昨年、日本プロでツアー初優勝。ボランティアと記念撮影する池田勇太(北海道・恵庭CC)
昨年、日本プロでツアー初優勝。ボランティアと記念撮影する池田勇太(北海道・恵庭CC)

 「マスターズのオーガスタナショナルはプロとしてどうしてもやってみたいステージでした。独特の雰囲気を味わってみたいです。去年、片山晋呉さんが4位に入った試合はテレビで見ました。でもテレビで見る以上に難しいコースだと思います。テレビで見るよりもアップダウンがあるとか、グリーンがうねっていて小さいとか、いろいろ聞いてはいますけど、」あまり情報は気にしないで、自分が行って見て、その第一印象でやりたいですね。(名物ホールの一つ)13番のパー5の印象が強いですが、あのホール、1打、2打、3打とどう打っていくのか、まだイメージが湧かない。それだけに楽しみです」。
 
 昨年は日本国内ツアーでいきなり4勝して驚かせ、あっという間に日本のトッププレーヤーにのし上がった勇太ですが「まだまだやることは多い」と謙虚です。昨秋、HSBC選手権(中国・上海)に出場して(51位)世界の一流どころを目のあたりにして思ったそうです。

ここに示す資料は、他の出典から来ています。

-- ==== Sys2Proof/Proofs/AutomaticCalls.lean ====
section
/-! SUPPORT. Automatic calling: who is callable, the direction of a pass, its berths, and the passes of a calling event. Settles O32. -/

namespace Sys2Proof.Machine

/-! ## Changes of several entries -/

/-- The same change for the entries of several marks is one change of the register, where no mark comes twice or the change made twice is the change made once. -/
theorem State.each_setVessel {f : Vessel → Vessel} (mark : ∀ v, (f v).mark = v.mark) (l : List Mark)
    (once : l.Nodup ∨ ∀ v, f (f v) = f v) (s : State) : s.each l (fun m => State.setVessel m f)
      = { s with reg := { s.reg with entries := s.reg.entries.map (fun v => if v.mark ∈ l then f v else v) } } := by
  unfold State.each
  induction l generalizing s with
  | nil => simp
  | cons m rest ih =>
    refine (ih (once.imp_left List.Nodup.of_cons) _).trans ?_
    simp only [State.setVessel, List.map_map]
    congr 2
    refine List.map_congr_left fun v _ => ?_
    by_cases own : v.mark = m
    · by_cases again : m ∈ rest
      · have twice : f (f v) = f v := (once.resolve_left fun nodup => (List.nodup_cons.1 nodup).1 again) v
        simp [own, mark, again, twice]
      · simp [own, mark, again]
    · simp [own]

/-! ## Credit and calling (R74, R85) -/

section
variable (s : State)

theorem State.mem_queued_one {d : Direction} {v : Vessel} : v ∈ s.queued d ↔ ∃ m ∈ s.reg.queue d, s.vessel m = some v :=
  List.mem_filterMap

/-- A vessel is callable (R85): waiting, not credit-held, its approach not suspended. -/
def State.mayCall (v : Vessel) : Prop := v.state = .waiting ∧ s.creditHeld v = false ∧ s.suspended v.dir = false

theorem State.callable_iff (v : Vessel) : s.callable v = true ↔ s.mayCall v := by
  simp [State.callable, State.mayCall, and_assoc]

theorem State.creditHeldWith_iff {v : Vessel} {a : Account} (found : s.acc.find v.account = some a) (extra : Nat) :
    s.creditHeldWith extra v = true ↔ a.status = .blocked ∨ (a.number ≠ 0 ∧ v.cls ≠ .service
      ∧ a.balance - ((a.commitment + extra : Nat) : Int) - (s.estimate v : Int) < -(a.limit : Int)) := by
  simp only [State.creditHeldWith, found, creditHeldOn, Bool.or_eq_true, Bool.and_eq_true, decide_eq_true_eq, Bool.not_eq_true',
    decide_eq_false_iff_not, and_assoc, ne_eq]

theorem State.firstService_none : s.firstService = none ↔ ∀ v ∈ s.reg.entries, ¬ (v.cls = .service ∧ s.mayCall v) := by
  simp only [State.firstService, List.find?_eq_none, Bool.and_eq_true, decide_eq_true_eq, State.callable_iff]

theorem State.firstService_some {before rest : List Vessel} {v : Vessel} (split : s.reg.entries = before ++ v :: rest)
    (own : v.cls = .service ∧ s.mayCall v) (first : ∀ w ∈ before, ¬ (w.cls = .service ∧ s.mayCall w)) :
    s.firstService = some v := by
  rw [State.firstService, split, List.find?_append, List.find?_eq_none.2 fun w mem => by
    simpa only [Bool.and_eq_true, decide_eq_true_eq, State.callable_iff] using first w mem]
  have test : (decide (v.cls = .service) && s.callable v) = true := by
    simpa only [Bool.and_eq_true, decide_eq_true_eq, State.callable_iff] using own
  exact Option.none_or.trans (List.find?_cons_of_pos test)

end

/-! ## The direction of a pass and its first berth (R86, R89) -/

section
variable {s : State}

theorem State.chooseDirection_service {v : Vessel} (found : s.firstService = some v) : s.chooseDirection = some v.dir := by
  simp only [State.chooseDirection, found]

theorem State.chooseDirection_none (none_ : s.firstService = none) : s.chooseDirection =
    if s.callables (opposite s.arb.lastDir) ≠ [] ∧ s.timing.runLimit ≤ s.arb.runCount then some (opposite s.arb.lastDir)
    else if s.callables s.arb.lastDir ≠ [] then some s.arb.lastDir
    else if s.callables (opposite s.arb.lastDir) ≠ [] then some (opposite s.arb.lastDir) else none := by
  simp only [State.chooseDirection, none_, Bool.and_eq_true, Bool.not_eq_true', decide_eq_true_eq, ne_eq]
  simp only [← Bool.not_eq_true, List.isEmpty_iff]

theorem State.berthOne_precedence {d : Direction} {before rest : List Vessel} {v : Vessel} (split : s.callables d = before ++ v :: rest)
    (own : v.precedence = true) (first : ∀ w ∈ before, w.precedence = false) : s.berthOne d = some v := by
  have found : (s.callables d).find? Vessel.precedence = some v := by
    rw [split, List.find?_append, List.find?_eq_none.2 fun w mem => by simp [first w mem], List.find?_cons_of_pos own]
    rfl
  simp only [State.berthOne, found]

theorem State.berthOne_head {d : Direction} (plain : ∀ w ∈ s.callables d, w.precedence = false) :
    s.berthOne d = (s.callables d).head? := by
  have none_ : (s.callables d).find? Vessel.precedence = none := List.find?_eq_none.2 fun w mem => by simp [plain w mem]
  simp only [State.berthOne, none_]

end

/-! ## The passes (R84) -/

section
variable {s : State} (n : Nat)

theorem State.capacity_eq_zero : s.capacity = 0 ↔ s.acc.margin = 0 := by
  unfold State.capacity
  have places : Config.maxBerths = 8 := rfl
  omega

theorem State.passes_full (full : 4 ≤ s.arb.queue.length) : s.passes (n + 1) = s.block .queueFull := if_pos full

variable (room : s.arb.queue.length < 4)
include room

theorem State.passes_journal (none_ : s.acc.margin = 0) : s.passes (n + 1) = s.block .journalFull :=
  (if_neg (Nat.not_le.2 room)).trans (if_pos (State.capacity_eq_zero.2 none_))

variable (margin : 0 < s.acc.margin)
include margin

theorem State.passes_idle (none_ : s.chooseDirection = none) : s.passes (n + 1) = s.block .noVessel := by
  refine (if_neg (Nat.not_le.2 room)).trans ((if_neg fun c => margin.ne' (State.capacity_eq_zero.1 c)).trans ?_)
  rw [none_]

theorem State.passes_called {d : Direction} {v : Vessel} (dir : s.chooseDirection = some d) (first : s.berthOne d = some v) :
    s.passes (n + 1) = State.passes n (s.callFrom d v) := by
  refine (if_neg (Nat.not_le.2 room)).trans ((if_neg fun c => margin.ne' (State.capacity_eq_zero.1 c)).trans ?_)
  rw [dir]
  show (match s.berthOne d with
    | none => s.block .noVessel
    | some v => State.passes n (s.callFrom d v)) = _
  rw [first]

end

/-! ## The creation of a transit (R91, R92) -/

section
variable (s : State) (id : Nat) (l : List (Vessel × Nat))

/-- The vessels of a berth list called, one after another. -/
def State.callEach : State := s.each l (fun b => State.callVessel id b.1 b.2)

theorem State.callVessel_rest (v : Vessel) (e : Nat) : { s.callVessel id v e with reg := s.reg } = s := by
  unfold State.callVessel State.dequeue State.setQueue
  cases v.dir <;> rfl

theorem State.callEach_rest : { s.callEach id l with reg := s.reg } = s := by
  unfold State.callEach State.each
  induction l generalizing s with
  | nil => rfl
  | cons b rest ih =>
    exact (congrArg (fun x : State => { x with reg := s.reg }) (ih (s.callVessel id b.1 b.2))).trans (s.callVessel_rest id b.1 b.2)

theorem State.callEach_table (table : List Transit) :
    State.callEach { s with table := table } id l = { s.callEach id l with table := table } := by
  have one (v : Vessel) (e : Nat) (x : State) :
      State.callVessel id v e { x with table := table } = { x.callVessel id v e with table := table } := by
    unfold State.callVessel State.dequeue State.setQueue
    cases v.dir <;> rfl
  unfold State.callEach State.each
  induction l generalizing s with
  | nil => rfl
  | cons b rest ih => exact (congrArg (fun x => List.foldl _ x rest) (one b.1 b.2 s)).trans (ih (s.callVessel id b.1 b.2))

theorem State.callEach_eq : s.callEach id l = { s with reg := (s.callEach id l).reg } :=
  congrArg (fun x : State => { x with reg := (s.callEach id l).reg }) (s.callEach_rest id l)

/-- The Toll Accounts with the estimates of a berth list added to the commitments, and its places reserved. -/
def Accounts.booked (l : List (Vessel × Nat)) (a : Accounts) : Accounts :=
  (l.foldl (fun (x : Accounts) (b : Vessel × Nat) => x.commit b.1.account b.2) a).reserve l.length

theorem State.createTransit_eq (d : Direction) (o : Origin) : s.createTransit d o l = State.newHead s.arb.queue.head?
    (State.raise (.transitCalled (s.nextId 9 s.arb.lastId) d o (s.arb.queue.length + 1) s.toll.current.number s.toll.nightNow
      (s.newTransit (s.nextId 9 s.arb.lastId) d o l).berths)
    { s with
      table := s.table ++ [s.newTransit (s.nextId 9 s.arb.lastId) d o l]
      reg := (s.callEach (s.nextId 9 s.arb.lastId) l).reg
      acc := s.acc.booked l
      arb := { s.arb with queue := s.arb.queue ++ [s.nextId 9 s.arb.lastId], lastId := s.nextId 9 s.arb.lastId } }) := by
  have called := (s.callEach_table (s.nextId 9 s.arb.lastId) l (s.table ++ [s.newTransit (s.nextId 9 s.arb.lastId) d o l])).trans
    (congrArg (fun x : State => { x with table := s.table ++ [s.newTransit (s.nextId 9 s.arb.lastId) d o l] }) (s.callEach_eq _ l))
  exact congrArg (fun x : State => State.newHead s.arb.queue.head? (State.raise (.transitCalled (s.nextId 9 s.arb.lastId) d o
      (s.arb.queue.length + 1) s.toll.current.number s.toll.nightNow (s.newTransit (s.nextId 9 s.arb.lastId) d o l).berths)
    { x with
      acc := x.acc.booked l
      arb := { x.arb with queue := x.arb.queue ++ [s.nextId 9 s.arb.lastId], lastId := s.nextId 9 s.arb.lastId } })) called

end

/-- Settles O32. -/
theorem autoCalling : Obligations.AutoCalling := by
  refine ⟨?_, ?_, ?_, ?_, ?_⟩
  · intro h s taken u
    have block {on : Option Bool} {t : State} {a : Answer} (done : State.doAutoCall on u = (t, a)) :
        exec (.autoCall h on) s = .next (State.replied h 10 a t) :=
      congrArg Host.Outcome.next (State.takeRequest_of_block taken rfl done)
    exact ⟨block rfl, fun b same => block (if_pos same), fun off => block (if_neg fun c => absurd (c.trans off) nofun),
      fun on => block (if_neg fun c => absurd (c.trans on) nofun)⟩
  · intro s
    have called (on : s.arb.autoOn = true) (mode : s.auth.mode = .service) : s.takeCalling = s.passes 5 := by
      rw [State.takeCalling, on, State.inService, mode]
      rfl
    refine ⟨fun off => by rw [State.takeCalling, off]; rfl, fun on mode => ?_, fun on mode => ⟨fun full =>
      (called on mode).trans (s.passes_full 4 full), fun room none_ => (called on mode).trans (s.passes_journal 4 room none_),
      fun room margin up down service => (called on mode).trans (s.passes_idle 4 room margin ?_), called on mode⟩⟩
    · rw [State.takeCalling, on, State.inService, decide_eq_false mode]
      rfl
    · rw [State.chooseDirection_none service]
      cases s.arb.lastDir <;> simp [opposite, up, down]
  · intro s callable last other
    have callable_iff (v : Vessel) : s.mayCall v ↔ callable v := by
      cases h : v.dir <;> simp [callable, State.mayCall, State.suspended, State.head, HeadPair.get, h]
    have turned : opposite s.arb.lastDir = other := by cases h : s.arb.lastDir <;> simp [other, last, h, opposite]
    refine ⟨rfl, ⟨rfl, rfl⟩, ?_, fun d v => ?_, fun v a extra found => ⟨s.creditHeldWith_iff found extra, rfl⟩,
      fun before v rest split service mine first => ?_, fun nobody => ?_,
      fun d before v rest split own first => State.berthOne_precedence split own first, fun d => State.berthOne_head⟩
    · simp only [s.firstService_none, callable_iff]
    · rw [State.callables, List.mem_filter, State.mem_queued_one, State.callable_iff, callable_iff]
    · refine State.chooseDirection_service (s.firstService_some split ⟨service, (callable_iff v).2 mine⟩ fun w mem own => ?_)
      exact first w mem ⟨own.1, (callable_iff w).1 own.2⟩
    · have none_ : s.firstService = none := s.firstService_none.2 fun v mem own => nobody v mem ⟨own.1, (callable_iff v).1 own.2⟩
      have choice := State.chooseDirection_none none_
      rw [turned] at choice
      refine ⟨fun some_ limit => choice.trans (if_pos ⟨some_, limit⟩), fun some_ kept => choice.trans ((if_neg ?_).trans (if_pos some_)),
        fun empty some_ => choice.trans ?_, fun empty none_ => choice.trans ?_⟩
      · rintro ⟨some_, limit⟩
        exact kept.elim some_ fun below => Nat.not_le.2 below limit
      · rw [if_neg (not_not.2 empty), if_pos some_, ite_self]
      · rw [if_neg fun c => c.1 none_, if_neg (not_not.2 empty), if_neg (not_not.2 none_)]
  · intro s d first c
    refine ⟨rfl, rfl, fun capacity v rest x => ?_, fun nodup => ?_, fun n room margin dir own => State.passes_called n room margin dir own⟩
    · intro held berth
      refine ⟨rfl, fun full => if_pos full, fun room own => ?_, fun room own fits => ?_, fun room own tight => ?_⟩
      all_goals refine (if_neg (Nat.not_le.2 room)).trans (congrArg (s.scan capacity rest) ?_)
      · exact if_pos own
      · exact (if_neg (Bool.eq_false_iff.1 own)).trans (if_pos fits)
      · exact (if_neg (Bool.eq_false_iff.1 own)).trans (if_neg (Nat.not_le.2 tight))
    · intro made
      have passed := State.each_setVessel (f := skipVessel s.timing.skipLimit) (fun _ => by rfl) c.skipped (.inl nodup) s
      have arb : made.arb.lastDir = s.arb.lastDir ∧ made.arb.runCount = s.arb.runCount := by
        simp only [made]
        rw [State.createTransit_eq, State.newHead, State.when]
        split <;> exact ⟨rfl, rfl⟩
      have whole : s.callFrom d first = { made with arb := made.arb.remember d } :=
        congrArg (fun x : State => { State.createTransit d .call c.berths x with
          arb := (State.createTransit d .call c.berths x).arb.remember d }) passed
      rw [whole, Arbiter.remember, arb.1, arb.2]
      by_cases same : d = s.arb.lastDir
      · rw [if_pos same, if_pos same, ← same]
      · rw [if_neg same, if_neg same]
  · intro s n blocked
    exact ⟨rfl, s.passes_full n, s.passes_journal n, s.passes_idle n⟩

end Sys2Proof.Machine
end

 「僕の球はフェードなんですが、世界の人たちより僕の球は低いのを感じましたね。フェードで攻めるのはいいのですが、もう少し球の高さを上げて″高いフェード〝が打てるようにしたい。国内でも4勝はしましたが、負けた試合も多いですし、そこで学んだことが多いです。去年は全英オープンで世界の初メジャーも経験(予選落ち)しましたけど、マスターズは全英とはまた違う雰囲気だと思っています。でも全英で戦った経験を生かせればいい。すべてを今年につなげていけたらいいですね。オーガスタでも池田勇太らしいゴルフをやりたいです」
 
 マスターズでは最低でも予選通過、決勝ラウンドに進んで最高のプレーをしたいー勇太の夢が24歳の若さでかなえられるかどうか。なにはともあれ、万全の体でオーガスタへ乗り込んでもらいたいものです。